David Dunlop seeks to stretch time, so that it is elastic enough to convey the process of seeing. His work can be viewed at The White Gallery in a new exhibition called The Electric City.
When speaking with David Dunlop, it is immediately clear that he is as much a teacher as he is an artist. Loquacious and well read, Dunlop weaves a rich array of literary, philosophical and art historical references into animated conversation that eventually leads to a discussion of his paintings. While a focus on theory might seem to be a distraction from the artmaking practice, in Dunlop’s case, there is a clear connection between his scholarship and his art.
Dunlop uses paint to articulate certain principles of perception. Specifically, Dunlop in interested in the eye’s neural scan paths: the mind’s constant assessing of visual data to locate the edges of objects in order to comprehend the narrative of our lives.
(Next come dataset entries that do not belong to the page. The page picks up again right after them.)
-- ==== Sys2Proof/Machine/Dispatch.lean ====
section
/-! DEFINITION. One arm for each constructor of Instr: the clock cycle in which that instruction is injected. -/

namespace Sys2Proof.Machine

def exec (i : Instr) (s : State) : Host.Outcome State Fault Refusal :=
  match i with
  | .noop => Sys2Proof.Machine.execNoop s
  | .halt => Sys2Proof.Machine.execHalt s
  | .add rs rt rd shamt => Sys2Proof.Machine.execAdd rs rt rd shamt s
  | .sub rs rt rd shamt => Sys2Proof.Machine.execSub rs rt rd shamt s
  | .sll rs rt rd shamt => Sys2Proof.Machine.execSll rs rt rd shamt s
  | .unknownR rs rt rd shamt func => Sys2Proof.Machine.execUnknownR rs rt rd shamt func s
  | .lw rs rt imm16 => Sys2Proof.Machine.execLw rs rt imm16 s
  | .sw rs rt imm16 => Sys2Proof.Machine.execSw rs rt imm16 s
  | .andi rs rt imm16 => Sys2Proof.Machine.execAndi rs rt imm16 s
  | .ori rs rt imm16 => Sys2Proof.Machine.execOri rs rt imm16 s
  | .bne rs rt imm16 => Sys2Proof.Machine.execBne rs rt imm16 s
  | .unknownI opcode rs rt imm16 => Sys2Proof.Machine.execUnknownI opcode rs rt imm16 s

end Sys2Proof.Machine
end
Myriad bits of information flicker across our eyes in millisecond increments. Dunlop wants to know how our attention is arrested from the constant barrage of visual sensation to create form and meaning.
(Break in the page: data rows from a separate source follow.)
-- ==== Sys2Proof/Certificates/Slice0/Obligations.lean ====
section
/-! DEFINITION. The statements for the provers. A statement about an instruction in flight holds for
every configuration, since State carries it, and for every other instruction in the latches. -/

open Sys2Proof Sys2Proof.Machine Sys2Proof.Safety

/-! ## Decoding and encoding -/

/-- R54: opcode and func alone give the type of every word. -/
def Obligations.DecodeClassifiesByOpcodeAndFunc : Prop :=
  ∀ (cfg : Config) (w : Word),
    let op := w.extractLsb' 26 6
    let fn := w.extractLsb' 0 6
    (decode cfg w).type = if op = 0 ∧ (fn = 0 ∨ fn = 1) then .x else if op = 0 then .r else .i

/-- R55: an X-type word sets only `func`; bits 25:6 are ignored, so under the default codes every
word `000000 x..x 000000` is noop and every word `000000 x..x 000001` is halt. -/
def Obligations.XTypeWordsKeepOnlyFunc : Prop :=
  ∀ cfg : Config, cfg.wf →
    (∀ w : Word, w.extractLsb' 26 6 = 0 → (w.extractLsb' 0 6 = 0 ∨ w.extractLsb' 0 6 = 1) →
      (decode cfg w).record cfg =
        { name := if w.extractLsb' 0 6 = cfg.fnNoop then .noop else .halt, type := .x,
          rs := 0, rt := 0, rd := 0, shamt := 0, imm := 0, func := w.extractLsb' 0 6, opcode := 0 } ∧
      ((decode cfg w).name = .halt ↔ w.extractLsb' 0 6 = cfg.fnHalt)) ∧
    (∀ ignored : BitVec 20,
      decode Config.default (0#6 ++ ignored ++ 0#6) = .noop ∧
      decode Config.default (0#6 ++ ignored ++ 1#6) = .halt)

/-- R56, with the R rows of R58: an R-type word keeps all its fields and takes its name from `func`
alone. -/
def Obligations.RTypeWordsKeepTheirFields : Prop :=
  ∀ (cfg : Config) (w : Word),
    let fn := w.extractLsb' 0 6
    w.extractLsb' 26 6 = 0 → ¬ (fn = 0 ∨ fn = 1) →
      (decode cfg w).record cfg =
        { name := if fn = cfg.fnAdd then .add else if fn = cfg.fnSub then .sub
            else if fn = cfg.fnSll then .sll else .unknown,
          type := .r, rs := w.extractLsb' 21 5, rt := w.extractLsb' 16 5, rd := w.extractLsb' 11 5,
          shamt := w.extractLsb' 6 5, imm := 0, func := fn, opcode := 0 }

/-- R57, with the I rows of R58: an I-type word keeps its fields and its raw opcode; the immediate is
sign-extended for lw and sw and zero-extended for andi, ori, bne and unknown. -/
def Obligations.ITypeWordsExtendByName : Prop :=
  ∀ (cfg : Config) (w : Word),
    let op := w.extractLsb' 26 6
    let imm16 := w.extractLsb' 0 16
    op ≠ 0 →
      let name : Mnemonic := if op = cfg.opLw then .lw else if op = cfg.opSw then .sw
        else if op = cfg.opAndi then .andi else if op = cfg.opOri then .ori
        else if op = cfg.opBne then .bne else .unknown
      (decode cfg w).record cfg =
        { name := name, type := .i, rs := w.extractLsb' 21 5, rt := w.extractLsb' 16 5, rd := 0,
          shamt := 0, func := 0, opcode := op,
          imm := if name = .lw ∨ name = .sw then imm16.signExtend 32 else imm16.setWidth 32 }

/-- R61: the map of all words by mask and match, in priority order, for the default codes and every
`FN_SLL` (the default 0 makes row 5 unreachable, since row 1 comes first). -/
def Obligations.OpcodeMapByMaskAndMatch : Prop :=
  ∀ (fnSll : Field6) (w : Word),
    let i := decode { Config.default with fnSll := fnSll } w
    let rs := w.extractLsb' 21 5
    let rt := w.extractLsb' 16 5
    let rd := w.extractLsb' 11 5
    let sh := w.extractLsb' 6 5
    let imm := w.extractLsb' 0 16
    if w &&& 0xFC00003F#32 = 0x00000000#32 then i = .noop
    else if w &&& 0xFC00003F#32 = 0x00000001#32 then i = .halt
    else if w &&& 0xFC00003F#32 = 0x00000020#32 then i = .add rs rt rd sh
    else if w &&& 0xFC00003F#32 = 0x00000022#32 then i = .sub rs rt rd sh
    else if w &&& 0xFC00003F#32 = fnSll.setWidth 32 then i = .sll rs rt rd sh
    else if w &&& 0xFC000000#32 = 0x00000000#32 then i = .unknownR rs rt rd sh (w.extractLsb' 0 6)
    else if w &&& 0xFC000000#32 = 0x8C000000#32 then i = .lw rs rt imm
    else if w &&& 0xFC000000#32 = 0xAC000000#32 then i = .sw rs rt imm
    else if w &&& 0xFC000000#32 = 0x30000000#32 then i = .andi rs rt imm
    else if w &&& 0xFC000000#32 = 0x34000000#32 then i = .ori rs rt imm
    else if w &&& 0xFC000000#32 = 0x14000000#32 then i = .bne rs rt imm
    else i = .unknownI (w.extractLsb' 26 6) rs rt imm

/-- Decode and encode agree (30_encoding): every well-formed instruction, with every operand at
every value, is what its word decodes to. -/
def Obligations.EveryInstructionDecodesFromItsWord : Prop :=
  ∀ (cfg : Config) (i : Instr), WellFormed cfg i = true → decode cfg (encode cfg i) = i

/-- The other direction (30_encoding): every word decodes to a well-formed instruction, whose word
it is, but for the bits 25:6 that X-type words ignore. -/
def Obligations.EveryWordEncodesBack : Prop :=
  ∀ (cfg : Config) (w : Word), cfg.wf →
    WellFormed cfg (decode cfg w) = true ∧
    encode cfg (decode cfg w) = if (decode cfg w).type = .x then w &&& 0xFC00003F#32 else w

/-- Words written out from the spec's encodings decode to the records of table V-DEC
(95_test_vectors 2.1). -/
def Obligations.WrittenOutWordsDecode : Prop :=
  decode Config.default 0x00000000#32 = .noop ∧
  decode Config.default 0x03FFFFC1#32 = .halt ∧
  decode Config.default 0x010848A0#32 = .add 8 8 9 2 ∧
  decode Config.default 0x01285022#32 = .sub 9 8 10 0 ∧
  decode Config.default 0x00084900#32 = .noop ∧
  decode { Config.default with fnSll := 0x3F } 0x0008493F#32 = .sll 0 8 9 4 ∧
  decode Config.default 0x8D49FFFC#32 = .lw 10 9 0xFFFC ∧
  decode Config.default 0xAC080008#32 = .sw 0 8 8 ∧
  decode Config.default 0x3109FF00#32 = .andi 8 9 0xFF00 ∧
  decode Config.default 0x35098001#32 = .ori 8 9 0x8001 ∧
  decode Config.default 0x15090003#32 = .bne 8 9 3 ∧
  decode Config.default 0x04000001#32 = .unknownI 1 0 0 1 ∧
  decode Config.default 0x0108483F#32 = .unknownR 8 8 9 0 63

/-- 30_encoding section 3 (sll): under the default `FN_SLL = 0` every word with opcode 0 and func 0 is
noop, and while `FN_SLL` is 0, 1 or the code of add or sub, no word decodes to sll. -/
def Obligations.ShadowedSllNeverDecodes : Prop :=
  (∀ w : Word, w.extractLsb' 26 6 = 0 → w.extractLsb' 0 6 = 0 → decode Config.default w = .noop) ∧
  (∀ cfg : Config, (cfg.fnSll = 0 ∨ cfg.fnSll = 1 ∨ cfg.fnSll = cfg.fnAdd ∨ cfg.fnSll = cfg.fnSub) →
    ∀ w : Word, (decode cfg w).name ≠ .sll)

/-- R24: `NOOP` is `decode(0x00000000)`, and both the synthetic noop and the stall bubble are it. -/
def Obligations.NoopIsTheZeroWord : Prop :=
  decode Config.default 0#32 = .noop ∧
  Instr.noop.record Config.default =
    { name := .noop, type := .x, rs := 0, rt := 0, rd := 0, shamt := 0, imm := 0, func := 0,
      opcode := 0 } ∧
  (∀ s : State, s.program.length ≤ s.pc.toNat / 4 → inject s = .noop) ∧
  (∀ (i : Instr) (s : State), s.run = .running → Clear s → LoadUse s →
    ∃ t, exec i s = .next t ∧ t.de.instr = .noop)

/-! ## Reset and launch -/

/-- R120: what a launch's reset leaves, for every configuration, program and data. -/
def Obligations.LoadedStateHasTheResetValues : Prop :=
  ∀ (cfg : Config) (program data : List Word),
    let s := State.loaded cfg program data
    s.run = .running ∧ s.fd = ⟨.noop⟩ ∧ s.de = ⟨.noop, 0, 0⟩ ∧ s.em = ⟨.noop, 0, 0⟩ ∧
    s.mw = ⟨.noop, 0, 0⟩ ∧ s.pc = 0 ∧ (∀ r : Field5, s.regs[r.toNat] = 0) ∧
    s.cycles = 0 ∧ s.stalls = 0 ∧ s.program = program ∧ s.cfg = cfg ∧
    (∀ k, Memory.readWord cfg.byteOrder s.dmem (4 * k) = (data[k]?).getD 0) ∧
    (∀ w rest, program = w :: rest → inject s = decode cfg w)

/-- R122: a launch is admitted exactly when the precondition holds, and is refused otherwise. -/
def Obligations.LaunchAdmittedExactlyOnPrecondition : Prop :=
  ∀ (cfg : Config) (program data : List Word),
    let good := ∃ before last, program = before ++ [last] ∧ (decode cfg last).name = .halt ∧
      (∀ w ∈ before, (decode cfg w).name ≠ .halt) ∧ program.length ≤ 2 ^ 30 ∧
      data.length ≤ cfg.dmemWords
    (good → launch cfg program data = .next (State.loaded cfg program data)) ∧
    (¬ good → launch cfg program data = .refused .launchNotAdmitted)

/-! ## Data memory -/

/-- A word stored is the word loaded back, in either byte order, and every other word is as before;
an out-of-range store changes nothing and its address reads 0 (20_memory, rules of MemRead and
MemWrite, and byte order). -/
def Obligations.StoredWordIsLoadedBack : Prop :=
  ∀ (cfg : Config) (m m1 : Memory) (ea v : Word), Memory.wf m → memWrite cfg m ea v = .ok m1 →
    (inRange cfg ea → (aligned cfg ea ∨ cfg.misalignedPolicy = .truncate) →
      memRead cfg m1 ea = .ok v) ∧
    (¬ inRange cfg ea → m1 = m ∧ memRead cfg m1 ea = .ok 0) ∧
    (∀ other, dataWordAt cfg other ≠ dataWordAt cfg ea → memRead cfg m1 other = memRead cfg m other)

/-- R41: what `MISALIGNED_POLICY` makes of an in-range address that is not a multiple of 4. -/
def Obligations.MisalignedPolicyDecides : Prop :=
  ∀ (cfg : Config) (m : Memory) (ea v : Word),
    let off := (ea - cfg.dataBase).toNat
    off < 4 * cfg.dmemWords → off % 4 ≠ 0 →
      (cfg.misalignedPolicy = .fault →
        memRead cfg m ea = .error .misalignedData ∧ memWrite cfg m ea v = .error .misalignedData) ∧
      (cfg.misalignedPolicy = .truncate →
        memRead cfg m ea = .ok (Memory.readWord cfg.byteOrder m (4 * (off / 4))) ∧
        memWrite cfg m ea v = .ok (Memory.writeWord cfg.byteOrder m (4 * (off / 4)) v)) ∧
      (cfg.misalignedPolicy = .outOfRange →
        memRead cfg m ea = .ok 0 ∧ memWrite cfg m ea v = .ok m)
Dunlop refers to “the myth of the focal point”. He posits that the Renaissance emphasis on one-point perspective has had an inordinate hold on art, constraining centuries of artists to adhere to the rules of receding space. Dunlop proposes that two focal points more accurately convey the true nature of human sight, one linear and the other atmospheric. He contends that many artists, and viewers alike, would benefit from understanding that seeing is the meeting of sensory data and the mind’s process of interpreting that data. To effect these sensations, Dunlop uses oil painting on aluminum, a process that allows for a more immediate application of the pigment, allowing him to work quickly on the smooth reflective surface, as opposed to the absorbing texture of canvas.
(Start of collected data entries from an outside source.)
-- ==== Sys2Proof/Laws/Stages.lean ====
section
/-! SUPPORT. What each stage and one cycle can do, said once: the memory stage, the execute stage,
`cycle`, `exec` and `step`. -/

namespace Sys2Proof.Machine

/-- Everything the memory stage can answer (40_pipeline R84). -/
theorem memoryStage_cases (cfg : Config) (em : EMLatch) (m : Memory) :
    (∃ r, memoryStage cfg em m = .error r ∧ r = .misalignedData ∧
      (em.instr.name = .lw ∨ em.instr.name = .sw) ∧ inRange cfg em.alu ∧ ¬ aligned cfg em.alu ∧
      cfg.misalignedPolicy = .fault) ∨
    (∃ v, em.instr.name = .lw ∧ memRead cfg m em.alu = .ok v ∧
      memoryStage cfg em m = .ok (⟨em.instr, em.alu, v⟩, m)) ∨
    (∃ m1, em.instr.name = .sw ∧ memWrite cfg m em.alu em.wdata = .ok m1 ∧
      memoryStage cfg em m = .ok (⟨em.instr, em.alu, 0⟩, m1)) ∨
    (em.instr.name ≠ .lw ∧ em.instr.name ≠ .sw ∧
      memoryStage cfg em m = .ok (⟨em.instr, em.alu, 0⟩, m)) := by
  simp only [memoryStage]
  by_cases hl : em.instr.name = .lw
  · cases hr : memRead cfg m em.alu with
    | error r =>
      have : dataWordAt cfg em.alu = .error r := by
        simp only [memRead] at hr
        split at hr <;> cases hr
        assumption
      obtain ⟨rfl, hi, ha, hp⟩ := dataWordAt_error this
      exact .inl ⟨_, by simp [hl], rfl, .inl hl, hi, ha, hp⟩
    | ok v => exact .inr (.inl ⟨v, hl, rfl, by simp [hl]⟩)
  · by_cases hs : em.instr.name = .sw
    · cases hw : memWrite cfg m em.alu em.wdata with
      | error r =>
        have : dataWordAt cfg em.alu = .error r := by
          simp only [memWrite] at hw
          split at hw <;> cases hw
          assumption
        obtain ⟨rfl, hi, ha, hp⟩ := dataWordAt_error this
        exact .inl ⟨_, by simp [hs], rfl, .inr hs, hi, ha, hp⟩
      | ok m1 => exact .inr (.inr (.inl ⟨m1, hs, rfl, by simp [hs]⟩))
    · exact .inr (.inr (.inr ⟨hl, hs, by simp [hl, hs]⟩))

/-- The memory stage passes the instruction and its ALU result on. -/
theorem memoryStage_ok {cfg : Config} {em : EMLatch} {m m1 : Memory} {mw1 : MWLatch}
    (h : memoryStage cfg em m = .ok (mw1, m1)) :
    mw1.instr = em.instr ∧ mw1.alu = em.alu ∧ (em.instr.name ≠ .lw → mw1.mdata = 0) ∧
      (em.instr.name ≠ .sw → m1 = m) := by
  rcases memoryStage_cases cfg em m with ⟨r, e, -⟩ | ⟨v, hl, -, e⟩ | ⟨m2, hs, -, e⟩ | ⟨-, -, e⟩ <;>
    rw [e] at h <;> cases h
  · exact ⟨rfl, rfl, fun hn => absurd hl hn, fun _ => rfl⟩
  · exact ⟨rfl, rfl, fun _ => rfl, fun hn => absurd hs hn⟩
  · exact ⟨rfl, rfl, fun _ => rfl, fun _ => rfl⟩

/-- The memory stage keeps the canonical form. -/
theorem memoryStage_wf {cfg : Config} {em : EMLatch} {m m1 : Memory} {mw1 : MWLatch}
    (h : memoryStage cfg em m = .ok (mw1, m1)) (hm : Memory.wf m) : Memory.wf m1 := by
  rcases memoryStage_cases cfg em m with ⟨r, e, -⟩ | ⟨v, -, -, e⟩ | ⟨m2, -, hw, e⟩ | ⟨-, -, e⟩ <;>
    rw [e] at h <;> cases h
  · exact hm
  · exact memWrite_wf hm hw
  · exact hm

/-- The memory stage keeps the extent. -/
theorem memoryStage_inExtent {cfg : Config} {em : EMLatch} {m m1 : Memory} {mw1 : MWLatch}
    (h : memoryStage cfg em m = .ok (mw1, m1)) (hm : Memory.inExtent cfg.dmemWords m) :
    Memory.inExtent cfg.dmemWords m1 := by
  rcases memoryStage_cases cfg em m with ⟨r, e, -⟩ | ⟨v, -, -, e⟩ | ⟨m2, -, hw, e⟩ | ⟨-, -, e⟩ <;>
    rw [e] at h <;> cases h
  · exact hm
  · exact memWrite_inExtent hm hw
  · exact hm

/-- The execute stage latches the instruction, the result on some operands, and the write-data
slot (40_pipeline R83). -/
theorem execute_ok {cfg : Config} {de : DELatch} {em em1 : EMLatch} {mw : MWLatch}
    (h : execute cfg de em mw = .ok em1) :
    ∃ opA opB, operandA cfg de em mw = .ok opA ∧ operandB cfg de em mw = .ok opB ∧
      em1 = ⟨de.instr, aluResult de.instr opA opB, storeData cfg de opB⟩ := by
  simp only [execute] at h
  split at h <;> cases h
  exact ⟨_, _, ‹_›, ‹_›, rfl⟩

/-- A select is refused exactly for a used channel near-forwarded from a lw, under
`NEAR_LOAD_FORWARD = fault` (40_pipeline R81). -/
theorem resolvedSelect_error {cfg : Config} {used : Bool} {src : Field5} {em : EMLatch} {mw : MWLatch}
    {r : Fault} : resolvedSelect cfg used src em mw = .error r ↔
      r = .unresolvedLoadUse ∧ wreg cfg em.instr = some src ∧ used = true ∧ em.instr.name = .lw ∧
        cfg.nearLoadForward = .fault := by
  simp only [resolvedSelect, fwdSelect, farSelect]
  by_cases hw : wreg cfg em.instr = some src
  · by_cases hu : used = true ∧ em.instr.name = .lw
    · cases hp : cfg.nearLoadForward <;> simp [hw, hu, eq_comm]
    · simp only [hw, if_true, if_neg hu]
      exact ⟨fun e => (by cases e), fun ⟨_, _, a, b, _⟩ => absurd ⟨a, b⟩ hu⟩
  · by_cases hm : wreg cfg mw.instr = some src <;> simp [hw, hm]

/-- The execute stage refuses exactly in the case of R81 under `NEAR_LOAD_FORWARD = fault`. -/
theorem execute_error {s : State} {r : Fault} :
    execute s.cfg s.de s.em s.mw = .error r ↔ r = .unresolvedLoadUse ∧ Safety.UnresolvedNow s := by
  have a : ∀ e, operandA s.cfg s.de s.em s.mw = .error e ↔
      resolvedSelect s.cfg (usesA s.de.instr) s.de.instr.rs s.em s.mw = .error e := by
    intro e
    simp only [operandA]
    split <;> simp_all
  have b : ∀ e, operandB s.cfg s.de s.em s.mw = .error e ↔
      resolvedSelect s.cfg (usesB s.cfg s.de.instr) s.de.instr.rt s.em s.mw = .error e := by
    intro e
    simp only [operandB]
    split <;> simp_all
  have key : execute s.cfg s.de s.em s.mw = .error r ↔ operandA s.cfg s.de s.em s.mw = .error r ∨
      ((∃ v, operandA s.cfg s.de s.em s.mw = .ok v) ∧ operandB s.cfg s.de s.em s.mw = .error r) := by
    simp only [execute]
    split <;> simp_all
  rw [key, a, b, resolvedSelect_error, resolvedSelect_error]
  constructor
  · rintro (⟨rfl, h1, h2, h3, h4⟩ | ⟨-, rfl, h1, h2, h3, h4⟩)
    · exact ⟨rfl, ⟨h3, .inl ⟨h2, h1⟩⟩, h4⟩
    · exact ⟨rfl, ⟨h3, .inr ⟨h2, h1⟩⟩, h4⟩
  · rintro ⟨rfl, ⟨h3, h⟩, h4⟩
    by_cases hA : usesA s.de.instr = true ∧ wreg s.cfg s.em.instr = some s.de.instr.rs
    · exact .inl ⟨rfl, hA.2, hA.1, h3, h4⟩
    · rcases h with h | h
      · exact absurd h hA
      · refine .inr ⟨?_, rfl, h.2, h.1, h3, h4⟩
        cases ho : operandA s.cfg s.de s.em s.mw with
        | ok v => exact ⟨v, rfl⟩
        | error e =>
          have := resolvedSelect_error.mp ((a e).mp ho)
          exact absurd ⟨this.2.2.1, this.2.1⟩ hA

/-- The memory stage refuses exactly in the case of R41 under `MISALIGNED_POLICY = fault`. -/
theorem memoryStage_error {s : State} {r : Fault} :
    memoryStage s.cfg s.em s.dmem = .error r ↔ r = .misalignedData ∧ Safety.MisalignedNow s := by
  constructor
  · intro h
    rcases memoryStage_cases s.cfg s.em s.dmem with ⟨r', e, rfl, hn, hi, ha, hp⟩ | ⟨v, -, -, e⟩ |
      ⟨m1, -, -, e⟩ | ⟨-, -, e⟩ <;> rw [e] at h <;> cases h
    exact ⟨rfl, hn, hi, ha, hp⟩
  · rintro ⟨rfl, hn, hi, ha, hp⟩
    have hd : dataWordAt s.cfg s.em.alu = .error .misalignedData := by
      simp only [dataWordAt, hi, ha, hp, not_true, if_false]
    rcases hn with hn | hn <;> simp [memoryStage, memRead, memWrite, hn, hd]

/-- A cycle with no ModelFault commits the results of the execute and memory stages. -/
theorem cycle_clear {s : State} (h : Safety.Clear s) (inj : Instr) :
    ∃ em1 mw1 m1, memoryStage s.cfg s.em s.dmem = .ok (mw1, m1) ∧
      execute s.cfg s.de s.em s.mw = .ok em1 ∧ cycle inj s = commit inj s em1 mw1 m1 := by
  cases hm : memoryStage s.cfg s.em s.dmem with
  | error r => exact absurd (memoryStage_error.mp hm).2 h.1
  | ok p =>
    cases he : execute s.cfg s.de s.em s.mw with
    | error r => exact absurd (execute_error.mp he).2 h.2
    | ok em1 => exact ⟨em1, p.1, p.2, rfl, rfl, by simp [cycle, hm, he]⟩

/-- Everything one cycle can do (40_pipeline R69, R88). -/
theorem cycle_cases (inj : Instr) (s : State) :
    (∃ r, memoryStage s.cfg s.em s.dmem = .error r ∧ cycle inj s = enterFaulted r s) ∨
    (∃ r p, memoryStage s.cfg s.em s.dmem = .ok p ∧ execute s.cfg s.de s.em s.mw = .error r ∧
      cycle inj s = enterFaulted r s) ∨
    (∃ em1 mw1 m1, memoryStage s.cfg s.em s.dmem = .ok (mw1, m1) ∧
      execute s.cfg s.de s.em s.mw = .ok em1 ∧ cycle inj s = commit inj s em1 mw1 m1) := by
  simp only [cycle]
  cases hm : memoryStage s.cfg s.em s.dmem with
  | error r => exact .inl ⟨r, rfl, rfl⟩
  | ok p =>
    cases he : execute s.cfg s.de s.em s.mw with
    | error r => exact .inr (.inl ⟨r, p, rfl, rfl, rfl⟩)
    | ok em1 => exact .inr (.inr ⟨em1, p.1, p.2, rfl, rfl, rfl⟩)

/-- The hazard unit stalls exactly in the load-use case of R74. -/
theorem stalled_iff (s : State) : stalled s = true ↔ Safety.LoadUse s := by
  simp only [stalled, hazard, Safety.LoadUse]
  by_cases hl : s.de.instr.name = .lw
  · by_cases h0 : s.cfg.r0Hardwired = true ∧ s.de.instr.rt = 0
    · simp [hl, h0]
    · simp only [hl, h0, ne_eq, not_true, if_false, decide_eq_true_eq, true_and, not_false_iff]
  · simp [hl]

/-- Every arm of exec is the cycle that injects its instruction. -/
theorem exec_eq_cycle (i : Instr) (s : State) : exec i s = .next (cycle i s) := by
  cases i <;> rfl

theorem step_running {s : State} (h : s.run = .running) : step s = exec (inject s) s := by
  simp [step, h]

theorem step_halted {s : State} (h : s.run = .halted) : step s = .next s := by
  simp [step, h, haltedStep]

theorem step_faulted {s : State} {r : Fault} (h : s.run = .faulted r) : step s = .fault r := by
  simp [step, h, faultedStep]

/-- A step that answers a next state ran one cycle, or the machine was halted. -/
theorem step_next {s t : State} (h : step s = .next t) :
    (s.run = .running ∧ t = cycle (inject s) s) ∨ (s.run = .halted ∧ t = s) := by
  cases hr : s.run with
  | running =>
    rw [step_running hr, exec_eq_cycle] at h
    cases h
    exact .inl ⟨rfl, rfl⟩
  | halted =>
    rw [step_halted hr] at h
    cases h
    exact .inr ⟨rfl, rfl⟩
  | faulted r =>
    rw [step_faulted hr] at h
    cases h

/-- The cycle commits what its stages answer. -/
theorem cycle_eq_commit {inj : Instr} {s : State} {em1 : EMLatch} {mw1 : MWLatch} {m1 : Memory}
    (hm : memoryStage s.cfg s.em s.dmem = .ok (mw1, m1))
    (he : execute s.cfg s.de s.em s.mw = .ok em1) : cycle inj s = commit inj s em1 mw1 m1 := by
  simp only [cycle, hm, he]

/-- noop in DE executes to the NOOP latch, whatever is in EM and MW (R103). -/
theorem execute_noop (cfg : Config) (a b : Word) (em : EMLatch) (mw : MWLatch) :
    execute cfg ⟨.noop, a, b⟩ em mw = .ok .noop := by
  simp only [execute, operandA, operandB, resolvedSelect]
  cases fwdSelect cfg (Instr.rs .noop) em mw <;> cases fwdSelect cfg (Instr.rt .noop) em mw <;>
    simp [usesA, usesB, aluResult, aluNoop, storeData, Instr.name, EMLatch.noop]

/-- A run takes one step at a time. -/
theorem run_step {s t : State} (h : step s = .next t) (k : Nat) :
    Host.Core.run core (k + 1) s = Host.Core.run core k t := by
  have hc : core.step s = .next t := h
  simp only [Host.Core.run, hc]

end Sys2Proof.Machine
end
In defiance of traditional perspective, with it’s prescribed organization of space from near to far, and the formulaic use lights and darks to effect an ideal scene, Dunlop strives to paint the evanescence of seeing, a record of the perceiving eye. Grand Central Terminal, Passing Through, conveys the sense of the perpetual intake and assessment of retinal information that is central to Dunlop’s aesthetic. Rather than a static image of figures that imply movement, Dunlop renders the light and space of the basilica-like room, with the suggestion of travelers emerging from the atmosphere. The scene captures the sensations the eye compiles to create a legible scene. Another of Dunlop’s series of the voluminous station, Grand Central Terminal, Reverberating Light shows the throng as a dark mass that anchors the painting. The familiar cathedral windows that face 42nd Street preside over the scene, just as they do when one walks toward them from a dark train platform. Light is the protagonist here, shimmering and alluding to the anonymous travelers in motion.
Dunlop has also made a study of bridges and freeway overpasses. Approach to the 59th Street Bridge captures a mundane location, a fleeting scene that any urbanite has seen many times. Like Wayne Thiebaud’s freeways, Dunlop’s bridges arc across his paintings as compositional anchors. Traffic is suggested, on the overpass above, and cars move furtively below. Dunlop gives us enough information to read the painting, but there is actually little detail offered. Another bridge painting, Brooklyn Bridge follows in the grand tradition of artists like Joseph Stella who have immortalized the structure as an iconic and eternal. Dunlop’s version is painted looking up from the river, beneath the massive form. The scene is reminiscent of a Piranesi drawing, with its simultaneous, extreme vantage points of architectural volumes. We see no vehicles, rather a visual vibrato referring to the coiled suspension cords suggesting the energy from streams of cars zooming above.
Some viewers may mistake Dunlop’s paintings as a form of Neo-Impressionism. Actually, they are the antithesis of the Impressionists’ goal of capturing a moment, using treating paint as a system of equally weighted marks that unify as one light-filled space. Instead, Dunlop seeks to stretch time, so that it is elastic enough to convey the process of seeing. His “peripheral smears” convey the viewer’s kinetic experience as one walks through the world, constantly and unconsciously editing the vast, perpetual array of retinal signals. A careful study of Dunlop’s paintings offers both a satisfying encounter with an accomplished artist, and a lesson in neuroscience.
Dunlop was born and raised in Missouri. He received a BA from Wooster College in Ohio. During the 1970s, he worked at the illustrious Blackburn Press, where he assisted modern masters, and master printers. After receiving his MFA degree at the Pratt Institute, he moved to Connecticut in 1979. Dunlop is a member of the faculty at the Silvermine School of Art in New Canaan, where he teaches painting and conducts art-related tours of Italy, France
and Japan. In 2008, PBS debuted Through Time with David Dunlop, a thirteen-episode series Dunlop hosted and wrote. In 2009, the series was awarded a Daytime Emmy for outstanding writing and a CINE Golden Eagle Award for excellence in television production.
Currently, The White Gallery in Lakeville is presenting the exhibition David Dunlop: The Electric City. The show will remain on view through November 5.